As for grabbing fistfuls, that's mainly a road bike thing IME so is it just that discs bring road bike braking up to what other bikes have had with Vs and hubs?


----------



## raleighnut (2 May 2018)

Crankarm said:


> Thanks for posting a pic of your bike, but sorry it is not really my cup of tea really old bikes, but it looks in nice condition though.
> 
> I prefer more modern ones. As @Brandane I have a Honda VFR which of course has disc brakes and would love either a KTM 1290 Superduke R or a
> BMW S1000R or maybe a new Triumph Speed Triple RS. All have Brembo disc brakes as far as I know.


It's not my bike, I lack the £20,000 or so to afford one like that.


----------



## Rickshaw Phil (2 May 2018)

Crankarm said:


> I've had cantilever brakes on my road bikes, V brakes on my commuter hybrids and now disc brakes on my Troll and MTB. Disc brakes are by far the best brakes I have used on any bicycle. As I say V brakes are ok but disc brakes are just much better. Period.


Which is fine. I could have mentioned that the best brakes I've had were the hydraulic discs on the rickshaw. A third of a tonne of vehicle and passengers down a steep hill - no problem.


----------



## mjr (2 May 2018)

Ianboydsnr said:


> of course if I only ever cycled the fens or somewhere flat, then it would be different.


Yeah I may live on the edge of the fens now but I've ridden enough countries I've lost count, on two continents. Not yet with discs except as short test rides because I've not seen enough benefit to add a fifth brake type to the shed.


----------



## Ianboydsnr (2 May 2018)

mjr said:


> Yeah I may live on the edge of the fens now but I've ridden enough countries I've lost count, on two continents. Not yet with discs except as short test rides because I've not seen enough benefit to add a fifth brake type to the shed.



Whereas I ride in an area which has many 25% hills and hairpin bends, but what do I know.


----------



## mjr (2 May 2018)

Ianboydsnr said:


> Whereas I ride in an area which has many 25% hills and hairpin bends, but what do I know.


I lived on the outside of a hairpin on a 25% hill (Monk's Hill in Somerset) 2006-2012, so most rides ended with braking and turning right down that, but what do I know.


----------



## Ianboydsnr (2 May 2018)

mjr said:


> I lived on the outside of a hairpin on a 25% hill (Monk's Hill in Somerset) 2006-2012, so most rides ended with braking and turning right down that, but what do I know.

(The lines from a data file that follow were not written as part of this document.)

/-! ## Formats -/

/-- Tags, counts and sequences (R174): a byte and a tag name each other, the station in the high four bits; the channel
fixes the kind; a tag that may be absent is carried with its presence apart; a count stops at 65,535 and a sequence
wraps there. -/
def Obligations.TagsAndCountsAreCoded : Prop :=
  (∀ b : Byte, tagByte (tagOfByte b) = b) ∧ (∀ tag : Tag, tagOfByte (tagByte tag) = tag)
  ∧ (∀ tag : Tag, (tagByte tag).toNat = 16 * tag.station.val + tag.channel.val)
  ∧ tagOfByte 0xFF = { station := 15, channel := 15 }
  ∧ (∀ tag : Tag, (tag.kind = .party ↔ tag.channel.val ≤ 7)
    ∧ (tag.kind = .feed ↔ 8 ≤ tag.channel.val ∧ tag.channel.val ≤ 11) ∧ (tag.kind = .mix ↔ 12 ≤ tag.channel.val))
  ∧ optTag none = [0, 0] ∧ (∀ tag, optTag (some tag) = [1, tagByte tag])
  ∧ (∀ b : Byte, sourceArg 0 b = some none ∧ sourceArg 1 b = some (some (tagOfByte b)))
  ∧ (∀ (state flags holder count : Byte) (st : PortState) (activity : Bool) (h : Option Tag) (k : Nat),
    partyBody state flags holder count = some (.party st activity h k) →
    h = if flags.getLsbD 1 then some (tagOfByte holder) else none)
  ∧ (∀ count more : Nat, addCount count more = if count + more ≤ 65535 then count + more else 65535)
  ∧ (65535 : Seq) + 1 = 0 ∧ ∀ q : Seq, q ≠ 65535 → (q + 1).toNat = q.toNat + 1

/-- A frame laid out by the layouts of R175 from what a frame can carry (the shown channels ascending, a 4-byte
descriptor and sixteen 32-bit samples for each, at most 64 wants and four records, each with as many terms and stamps as
its bytes can count) passes the tests of reception on its own lane, a TEST frame as a test frame, and is a station
mismatch on any other; its length is the one R175 gives, at most 2,148; and what a receiver reads from it is what was
laid out. -/
def Obligations.FramesReadBackAsSent : Prop :=
  ∀ (station : Fin 16) (sequence : Seq) (c : FrameContent),
    1 ≤ c.kind → c.kind ≤ 3 →
    (∃ shows : Fin 16 → Bool, c.shown = (List.finRange 16).filter shows) →
    c.descriptors.length = c.shown.length → (∀ d ∈ c.descriptors, d.length = 4) →
    c.samples.length = c.shown.length →
    (∀ b ∈ c.samples, ∀ n, -2147483648 ≤ b.get n ∧ b.get n ≤ 2147483647) →
    c.wants.length ≤ 64 → c.records.length ≤ 4 →
    (∀ r ∈ c.records, r.terms.length ≤ 48 ∧ r.stamps.length ≤ 16 ∧ ∀ t ∈ r.terms, t.2 ≤ 65535) →
    let bytes := frameBytes station sequence c
    checkFrame station bytes .atLength
        = { bytes := bytes, cls := if c.kind = 3 then .testFrame else .good }
    ∧ (∀ lane, lane ≠ station → (checkFrame lane bytes .atLength).cls = .stationMismatch)
    ∧ bytes.length = 20 + 68 * c.shown.length + 2 * c.wants.length
        + (c.records.map fun r => 4 + 2 * r.stamps.length + 4 * r.terms.length).sum
    ∧ bytes.length ≤ 2148
    ∧ (readFrame bytes).final = decide (c.kind = 2) ∧ (readFrame bytes).sequence = sequence
    ∧ (readFrame bytes).withdrawing = c.withdrawing
    ∧ (readFrame bytes).sections.shown = c.shown
    ∧ (readFrame bytes).sections.descriptors = c.descriptors.flatten
    ∧ (readFrame bytes).sections.wants = c.wants
    ∧ (readFrame bytes).sections.records = c.records.map (fun r =>
        { channel := BitVec.ofNat 8 r.channel.val, stamps := r.stamps.map (·.2), terms := r.terms, clip := r.clip })
    ∧ ∀ (k : Nat) (b : Block), c.samples[k]? = some b → blockAt (readFrame bytes).sections.samples k = b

Clearly you know everything.


----------



## screenman (2 May 2018)

I went down the stairs once on a tray that had no brakes, not a good idea.


----------



## MichaelW2 (2 May 2018)

Blue Hills said:


> Good question. I idly wonder this sometimes when looking at a fairly sporty bit of steel I fitted Vs to.
> 
> I'd guess that it maybe has something to do with supposed aesthetics, "the rules" or some such tosh.
> 
> Normal Vs I gather don't work with drop bar controls but I gather that "mini Vs" do.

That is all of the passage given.